Un an plus tard, me voilà donc à vouloir faire de la comptabilité… Je suis chez ma grand mère en Picardie, j’ai quitté la Corse après une énième dispute familiale… La rentrée scolaire est déjà faite depuis quelques jours… Je décide de m’inscrire au lycée à côté de chez ma grand mère. Oui mais voilà , on ne prend pas les bac philo pour faire de la compta. On m’explique que toutes les candidatures de littéraires ont été rejetées. C’est bien connu, les littéraires sont nuls en maths… Comme si tu devais choisir entre savoir lire et écrire ou compter ! Je sens du haut de mes 19 ans la révolution monter contre l’injustice… J’ai » campé » pendant 3 jours devant la porte du Proviseur du lycée, jusqu’à ce que la secrétaire épuisée de me voir tente un balbutiement pour expliquer à Monsieur le Proviseur que cette jeune ne voulait pas partir, qu’elle savait qu’elle n’avait aucune chance de rentrer en comptabilité, mais qu’elle ne voulait rien savoir… » Môôôssieur le Proviseur » m’a ouvert sa porte et je suis rentrée en BTS comptabilité !
Pour la petite histoire… quelques années plus tard, alors que je dirigeais une Agence France Travail… j’ai rencontré au détour d’une réunion d’encadrement dans ce fameux lycée, le Proviseur.

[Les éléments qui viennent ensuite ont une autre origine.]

-- ==== Sys2Proof/Tests/Slice0.lean ====
section
/-! SUPPORT. The tests of the model. Expected values are those of spec/95_test_vectors.md (its vector is named
in each comment) or are written out from the tables of spec/30_encoding.md. -/

namespace Sys2Proof.Tests

open Sys2Proof.Machine

set_option Elab.async false

/-! ## Well-formedness and decoding -/

/-- Clocks 0 to 3 exist (30_encoding.md R86). -/
theorem test_clock_range : (Instr.clkTick 3).wellFormed = true ∧ (Instr.clkTick 4).wellFormed = false ∧
    (Instr.clkDeadline 4).wellFormed = false ∧ (Instr.clkDefault 4).wellFormed = false ∧
    (Instr.clkReady 0xFF).wellFormed = false ∧ (Instr.clkReset 4).wellFormed = false := by decide

/-- Operators 0 to 2 exist. -/
theorem test_operator_range : (Instr.opNext 2).wellFormed = true ∧ (Instr.opNew 3).wellFormed = false ∧
    (Instr.opRandom 3).wellFormed = false ∧ (Instr.opSetf 3).wellFormed = false ∧
    (Instr.opNext 3).wellFormed = false := by decide

/-- Note slots 0 to 7 exist. -/
theorem test_note_range : (Instr.noteNew 7).wellFormed = true ∧ (Instr.noteNew 8).wellFormed = false ∧
    (Instr.noteDefault 8).wellFormed = false := by decide

/-- K17, O4, N2: an instance that does not exist is refused by name. -/
theorem test_decode_instRange : decode 0x10040000 = .error .instRange ∧
    decode 0x30030000 = .error .instRange ∧ decode 0x61080000 = .error .instRange := by decide

/-- Fields that must be 0, and words of no row (30_encoding.md R84, R87). -/
theorem test_decode_refused : decode 0x02010000 = .error .instNotZero ∧
    decode 0x02000001 = .error .addrNotZero ∧ decode 0x12000001 = .error .addrNotZero ∧
    decode 0xF0010249 = .error .instNotZero ∧ decode 0x00000000 = .error .noOperation ∧
    decode 0xFFFFFFFF = .error .noOperation ∧ decode 0x15000000 = .error .noOperation ∧
    decodeBytes [0x00, 0x00, 0x00] = .error .truncated := by decide

/-- One word a family, bit by bit: opcode in bits 31:24, inst in 23:16, addr in 15:0. -/
theorem test_decode_bits :
    decode 0b00000001000000000000000000000000 = .ok .engNew ∧
    decode 0b00010010000000110000000000000000 = .ok (.clkTick 3) ∧
    decode 0b00100001000000000000000000000000 = .ok .sigSquare ∧
    decode 0b00110010000000010000000000000000 = .ok (.opSetf 1) ∧
    decode 0b01000001000000000000000000000000 = .ok .adsrStart ∧
    decode 0b01010001000000000000000000000000 = .ok .fltGen ∧
    decode 0b01100000000001110000000000000000 = .ok (.noteNew 7) ∧
    decode 0b01100100000000000000000000000000 = .ok .seqMutate ∧
    decode 0b01110001000000000000000000000000 = .ok .synPlay ∧
    decode 0b10000000000000000000000000000000 = .ok .rngSeed ∧
    decode 0b11110001000000000000001001001001 = .ok (.wrreg 0x0249) := by decide

theorem test_decode_engine : decode 0x01000000 = .ok .engNew ∧ decode 0x02000000 = .ok .engNext := by decide

theorem test_decode_clock : decode 0x10020000 = .ok (.clkDeadline 2) ∧
    decode 0x11030000 = .ok (.clkDefault 3) ∧ decode 0x12010000 = .ok (.clkTick 1) ∧
    decode 0x13020000 = .ok (.clkReady 2) ∧ decode 0x14000000 = .ok (.clkReset 0) := by decide
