-- ==== Sys2Proof/Machine/Core.lean ====
section
/-! DEFINITION. The machine as the host reads it. -/

def Sys2Proof.core : Host.Core := {
  State := Sys2Proof.Machine.State,
  Fault := Sys2Proof.Machine.Fault,
  Refusal := Sys2Proof.Machine.Refusal,
  step := Sys2Proof.Machine.step,
  reset := Sys2Proof.Machine.State.reset }
end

Au détour de la conversation, je lui dis, savez-vous que ce lycée est construit sur les terres appartenant anciennement à mon grand père ? Le Proviseur interloqué me répond » impossible » ah.. j’insiste… Plus sûre que moi, c’est ça qui est impossible !!!… Et il ajoute donc…il n’y avait ici qu’un seul agriculteur à qui tout appartenait… Et avec un petit sourire, je lui souffle le nom de mon grand père.. Vous savez-quoi ??? Il me tutoie, me regarde intensément et me dit » tu es la fille de Yolande ! J’ai fait ma communion avec ta mère ! » J’ai terminé assise à sa droite, au repas, il m’a presentée à tout le monde… Ça m’a valu la jalousie de mon chef au passage… Et certainement aussi ma promotion… Mais bon, j’étais fière de mon grand père 😊 Merci pour cet épisode qui m’a rappelé de bons souvenirs… Les jeunes, enfoncez les portes, ne laissez pas vos rêves s’envoler
Je trouve que nous avons pas mal de points en commun. Le fait d’avoir eu des batons dans les roues très jeune, a décuplé notre force d’affronter le monde. Ce qui a influencé fatalement notre caratère.